Stored data:
------------------------------------

/-- CMPB and EXPB: with no source left they end with CC 0, at a fenced engine with CC 3, and otherwise post their unit to the
cluster's Bellows engine and wait for it. BELLOWS_UNIT: the engine serves the waiting unit of the next slot; a compression unit
without chaining writes the block it compressed, tagged BYTES, and advances the pairs by the source bytes taken and the class
size; an expansion unit writes the expanded bytes and advances by the block and its length. The model's own readings here: log
entry 37. -/
def Obligations.Bellows_instructions : Prop :=
  (∀ (h : Hdr) (op1 op2 op3 : Spec) (s s1 s2 : State) (c : Ctx) (d r : PairOp) (w1 w2 : Word) (t : TWord),
     pairOp c 1 op1 s1 = .ok (d, w1) s1 → pairOp c 2 op2 s1 = .ok (r, w2) s1 → lenOk w1 = true → lenOk w2 = true →
     (Starts h opCmpb [op1, op2, op3] s c s1 → source c (place opCmpb [op1, op2, op3] 3) 8 tagsInt op3 s1 = .ok t s2 →
       cmpCtlOk t.data.toNat (r.va s2 c.pu) = true →
       (∀ cc, belStop s2 c.pu r.len (bit t.data.toNat 3) = some cc →
         exec (.cmpb h op1 op2 op3) s = .next (ended s2 c.pu (afterUnit c true cc id))) ∧
       (belStop s2 c.pu r.len (bit t.data.toNat 3) = none → storesPending (s2.pu c.pu) = false → unlatched s2 c.pu = true →
         exec (.cmpb h op1 op2 op3) s = .next (posted s2 c.pu .compress (continues h s) h.pfx [op1, op2, op3] c.len))) ∧
     (Starts h opExpb [op1, op2] s c s1 →
       (∀ cc, belStop s1 c.pu r.len false = some cc →
         exec (.expb h op1 op2) s = .next (ended s1 c.pu (afterUnit c true cc id))) ∧
       (belStop s1 c.pu r.len false = none → storesPending (s1.pu c.pu) = false → unlatched s1 c.pu = true →
         exec (.expb h op1 op2) s = .next (posted s1 c.pu .expand (continues h s) h.pfx [op1, op2] c.len)))) ∧
  (∀ (e : Fin 12) (k : Nat) (n : Fin 60) (s s1 s2 s3 s4 s5 s6 : State) (c : Ctx) (d r : PairOp) (w1 w2 : Word)
       (op1 op2 op3 : Spec) (pfx : List (BitVec 4)) (bc mc cont : Bool) (t : TWord) (v va0 va : Nat) (src dst : List Part),
     ((slotOrder (spGet 4 s.belLast e.val)).findSome? (fun k =>
       ((clusterPus e.val)[k]?).bind (fun n => if waitsFor s n.val .compress .expand then some (k, n) else none))) =
         some (k, n) →
     let t0 := answerUnit { s with belLast := spSet 4 s.belLast e.val k } n.val (b2n bc + 2 * b2n mc)
     let h : Hdr := { pu := n, pfx := pfx, vote := .agree }
     pairOp c 1 op1 s1 = .ok (d, w1) s1 → pairOp c 2 op2 s1 = .ok (r, w2) s1 → lenOk w1 = true → lenOk w2 = true →
     bit v 0 = false →
     (((s.pu n.val).job = some ⟨.compress, cont, pfx, [op1, op2, op3]⟩ → Serves h opCmpb [op1, op2, op3] t0 c s1 →
       source c (place opCmpb [op1, op2, op3] 3) 8 tagsInt op3 s1 = .ok t s2 →
       cmpCtlOk t.data.toNat (r.va s2 c.pu) = true → bit t.data.toNat 3 = false → belStop s2 c.pu r.len false = none →
       storesPending (s2.pu c.pu) = false → engineUnit c h .compress (continues h t0) [op1, op2, op3] s2 = .ok v s3 →
       sourceSpan c r (min r.len 4096) s3 = .ok (va0, src) s4 →
       let z := compressBlock (bits t.data.toNat 1 0) (bit t.data.toNat 2) (partBytes s4 c.pu src) (groupTags s4 c.pu src)
       classSize z.cls ≤ d.len → targetSpan c d (classSize z.cls) (fun _ _ => tagBytes) s4 = .ok (va, dst) s5 →
       exec (.bellowsUnit e .agree bc mc) s = .next (served s5 c.pu (partStores va bytesTag dst z.bytes)
         (afterUnit c (z.ilen == r.len) 0 (fun p => r.advance z.ilen (d.advance (classSize z.cls) p))))) ∧
     (∀ hd out tags src2 va1, (s.pu n.val).job = some ⟨.expand, cont, pfx, [op1, op2]⟩ → Serves h opExpb [op1, op2] t0 c s1 →
       belStop s1 c.pu r.len false = none → storesPending (s1.pu c.pu) = false →
       engineUnit c h .expand (continues h t0) [op1, op2] s1 = .ok v s3 → sourceSpan c r (min r.len 16) s3 = .ok (va0, src) s4 → 16 ≤ r.len →
       readHeader (partBytes s4 c.pu src) = some hd → classSize hd.cls ≤ r.len → hd.ilen ≤ d.len →
       sourceSpan c r (classSize hd.cls) s4 = .ok (va1, src2) s5 →
       expandBlock hd (partBytes s5 c.pu src2) = .ok (out, tags) →
       targetSpan c d hd.ilen (expTag hd.kt tags) s5 = .ok (va, dst) s6 →
       exec (.bellowsUnit e .agree bc mc) s = .next (served s6 c.pu
         (partStores va (fun p => if p.2.2 = 8 then some (expTag hd.kt tags va p.1) else none) dst out)
         (afterUnit c (classSize hd.cls == r.len) 0 (fun p => r.advance (classSize hd.cls) (d.advance hd.ilen p)))))))

/-- MLOCK takes the free Mute engine of the cluster, or reports who holds it; MFREE gives it up. MSEAL and MOPEN: at an engine that
is fenced, frozen or stopped CC 3, at one the PU does not hold CC 2; otherwise the unit is posted to the engine. The model's own
readings here: log entry 37. -/
def Obligations.Mute_instructions : Prop :=
  (∀ (h : Hdr) (op1 : Spec) (s s1 : State) (c : Ctx) (i : OpInfo), unlatched s1 c.pu = true →
     let e := engineOf c.pu
     (i = { opLen := 1, slots := [(.R, .wr)], o := false, a := false, n := false, pl := 3, t4 := false } →
       Starts h i [op1] s c s1 →
       let done (s : State) (w : Word) (cc : Nat) : State :=
         completed c i [op1] (requested s c.pu .mlock 0 [intWord w, intWord (BitVec.ofNat 64 cc)]) (s1.pu c.pu).mb
           (fun p => (p.setReg (regNum op1) (intWord w)).setCC cc)
       (mutDown s1 e = true → exec (.mlock h op1) s = .next (done s1 0xFFFFFFFFFFFFFFFF 3)) ∧
       (mutDown s1 e = false → mutState s1 e = 0 →
         exec (.mlock h op1) s = .next (done (setMut s1 e 1 c.pu) (BitVec.ofNat 64 c.pu) 0)) ∧
       (mutDown s1 e = false → mutState s1 e = 1 → mutOwner s1 e = c.pu →
         exec (.mlock h op1) s = .next (done s1 (BitVec.ofNat 64 c.pu) 1)) ∧
       (mutDown s1 e = false → mutState s1 e = 1 → mutOwner s1 e ≠ c.pu →
         exec (.mlock h op1) s = .next (done s1 (BitVec.ofNat 64 (mutOwner s1 e)) 2))) ∧
     (i = { opLen := 1, slots := [], o := false, a := false, n := false, pl := 3, t4 := false } → Starts h i [] s c s1 →
       (mutState s1 e = 1 → mutOwner s1 e = c.pu → exec (.mfree h) s =
         .next (completed c i [] (requested (setMut s1 e 0 0x3F) c.pu .mfree 0 [intWord 0]) (s1.pu c.pu).mb
           (fun p => p.setCC 0))) ∧
       (mutState s1 e ≠ 1 ∨ mutOwner s1 e ≠ c.pu →
         exec (.mfree h) s = .next (completed c i [] (requested s1 c.pu .mfree 0 [intWord 1]) (s1.pu c.pu).mb
           (fun p => p.setCC 1))))) ∧
  (∀ (h : Hdr) (op1 op2 op3 : Spec) (s s1 s2 s3 s4 : State) (c : Ctx) (d r : PairOp) (w1 w2 : Word) (j : Instr)
       (isOpen : Bool) (bank off : Nat) (b : PBlock) (wrap : List TWord),
     (j, isOpen) ∈ [(Instr.mseal h op1 op2 op3, false), (.mopen h op1 op2 op3, true)] →
     Starts h opMute [op1, op2, op3] s c s1 → pairOp c 1 op1 s1 = .ok (d, w1) s1 → pairOp c 2 op2 s1 = .ok (r, w2) s1 →
     specAddr c (place opMute [op1, op2, op3] 3) op3 s1 = .ok (bank, off) s2 → readBlock c 3 bank off s2 = .ok b s3 →
     readWrap c b (!continues h s) s3 = .ok wrap s4 → lenOk w1 = true → lenOk w2 = true → ctlOk b isOpen = true → r.len ≤ d.len →
     (mutDown s4 (engineOf c.pu) = true → exec j s = .next (ended s4 c.pu (afterUnit c true 3 id))) ∧
     (mutDown s4 (engineOf c.pu) = false → holdsMute s4 c.pu = false →
       exec j s = .next (ended s4 c.pu (afterUnit c true 2 id))) ∧
     (mutDown s4 (engineOf c.pu) = false → holdsMute s4 c.pu = true → storesPending (s4.pu c.pu) = false →
       unlatched s4 c.pu = true →
       exec j s = .next (posted s4 c.pu (if isOpen then .opening else .sealing) (continues h s) h.pfx [op1, op2, op3] c.len)))

/-- MUTE_UNIT, a payload unit of MSEAL or MOPEN without an engine check: the destination gets the encrypted bytes, tagged BYTES, or
the decrypted ones with every word SEALED, and the parameter block its new state with CHK; the pairs advance. -/
def Obligations.Mute_unit_writes_payload : Prop :=
  ∀ (e : Fin 12) (n : Fin 60) (s s1 s2 s3 s4 s5 s6 s7 s8 s9 : State) (c : Ctx) (d r : PairOp) (w1 w2 : Word)
      (op1 op2 op3 : Spec) (pfx : List (BitVec 4)) (isOpen first : Bool) (bank off va0 va : Nat) (b : PBlock) (wrap ws : List TWord)
      (key : SlotKey) (src dst : List Part),
    (clusterPus e.val).find? (fun n => waitsFor s n.val .sealing .opening) = some n →
    (s.pu n.val).job = some ⟨if isOpen then .opening else .sealing, first, pfx, [op1, op2, op3]⟩ →
    let h : Hdr := { pu := n, pfx := pfx, vote := .agree }
    let cont := continues h s
    Serves h opMute [op1, op2, op3] (answerUnit s n.val 0) c s1 →
    pairOp c 1 op1 s1 = .ok (d, w1) s1 → pairOp c 2 op2 s1 = .ok (r, w2) s1 →
    specAddr c (place opMute [op1, op2, op3] 3) op3 s1 = .ok (bank, off) s2 → readBlock c 3 bank off s2 = .ok b s3 →
    readWrap c b (!cont) s3 = .ok wrap s4 → lenOk w1 = true → lenOk w2 = true → ctlOk b isOpen = true → r.len ≤ d.len →
    mutDown s4 (engineOf c.pu) = false → holdsMute s4 c.pu = true → storesPending (s4.pu c.pu) = false →
    engineUnit c h (if isOpen then .opening else .sealing) cont [op1, op2, op3] s4 = .ok 0 s5 →
    slotChecks c b wrap (!cont) (!cont) s5 = .ok key s6 → (cont = true ∨ stateOk s6 c.pu b isOpen (some d) = true) →
    (cont = true ∨ lengthOk b r.len = true) →
    openBlock c b isOpen (if isOpen then d.bank * 2 ^ 61 + d.off % 2 ^ 33 else 0) s6 = .ok ws s7 →
    ctlPhase (blk ws 0) ≠ 2 → bits (blk ws 2) 32 0 = 0 → r.len ≠ 0 →
    let u := min r.len (min (toBoundary (d.va s7 c.pu)) (toBoundary (r.va s7 c.pu)))
    sourceSpan c r u s7 = .ok (va0, src) s8 →
    (if isOpen then sealedSpan c d u else targetSpan c d u (fun _ _ => tagBytes)) s8 = .ok (va, dst) s9 →
    let k : MKey := { alg := key.alg, key := key.key, iv := blockIv ws }
    let inp := partBytes s9 c.pu src
    let m := closeAad k (blockState ws)
    let out := crypt k m.paytot inp
    let m' := absorb k m (if isOpen then inp else out)
    let ws' := putState ws { m' with paytot := m'.paytot + u }
    exec (.muteUnit e .agree false) s = .next (served s9 c.pu
      (partStores va (fun p => if isOpen then some tagSealed else bytesTag p) dst out ++ writeBack s9 c.pu b ws')
      (afterUnit c (u == r.len && !ctlFin (blk ws' 0)) 0 (fun p => r.advance u (d.advance u p))))

/-- A custom instruction that reaches END writes its held registers, moves G15, sets CC where SETCC ran, and places its held stores
in order in the merging buffer (R156). The model's own readings here: log entries 44, 45, 132, 133, 146. -/
def Obligations.Custom_instruction_ends : Prop :=
  ∀ (h : Hdr) (j : BitVec 6) (ops : List Spec) (run : MicroRun) (s s1 s2 : State) (c : Ctx)
      (img : OpenImage) (w : Word) (m : Micro) (b : List MbEntry), ready s h.pu.val = true → h.vote = .agree →
    binding s h.pu.val j.toNat = some (img, w) → bits w.toNat 62 61 ≤ ops.length →
    decodeCustom h (some (img, w)) (ops.take (bits w.toNat 62 61)) (atStart s h.pu.val) = .ok c s1 →
    pswPL (s.pu h.pu.val).psw ≤ bits w.toNat 49 48 → (c.relax = false ∨ pswTRP (s.pu h.pu.val).psw = true) →
    let m0 := Micro.start run
    let e := uPlan s1 (bits w.toNat 12 0) m0 8
      { c := { c with relax := false }, slots := ops.take (bits w.toNat 62 61), img := img, relax := c.relax,
        irq := (dueAsync (atStart s h.pu.val) h.pu.val).isSome || (dueMc ((atStart s h.pu.val).pu h.pu.val)).isSome,
        plan := ⟨[], []⟩ }
    let pops := e.popSlots.length
    let pushes := e.pushSlots.length
    uRun e 16385 (bits w.toNat 12 0) m0 s1 = .ok m s2 → ReadsOnly h.pu.val s1 s2 →
    (∀ t ∈ m.stores, t.loc.len = 8) → (s2.pu h.pu.val).push (m.stores.map (fun t => storeOf s2 h.pu.val t.loc t.w)) = some b →
    exec (.customInstruction h j ops run) s = .next (ended s2 h.pu.val (fun p =>
      let p := m.g.foldl (fun p e => p.setReg e.1 e.2) { p with mb := b }
      let p := if pops = 0 ∧ pushes = 0 then p
        else p.setReg 15 (intWord (BitVec.ofNat 64 ((p.reg 15).data.toNat + 8 * pops + 2 ^ 64 - 8 * pushes)))
      let p := match m.cc with | some k => p.setCC k | none => p
      let p := match m.tod with | some t => { p with lastTod := t + 1 } | none => p
      p.setIA c.next))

------------------------------------

_Your objective:_
Count how many lines above contain the word "Starts". Reply with the number alone.

_Solution:_
5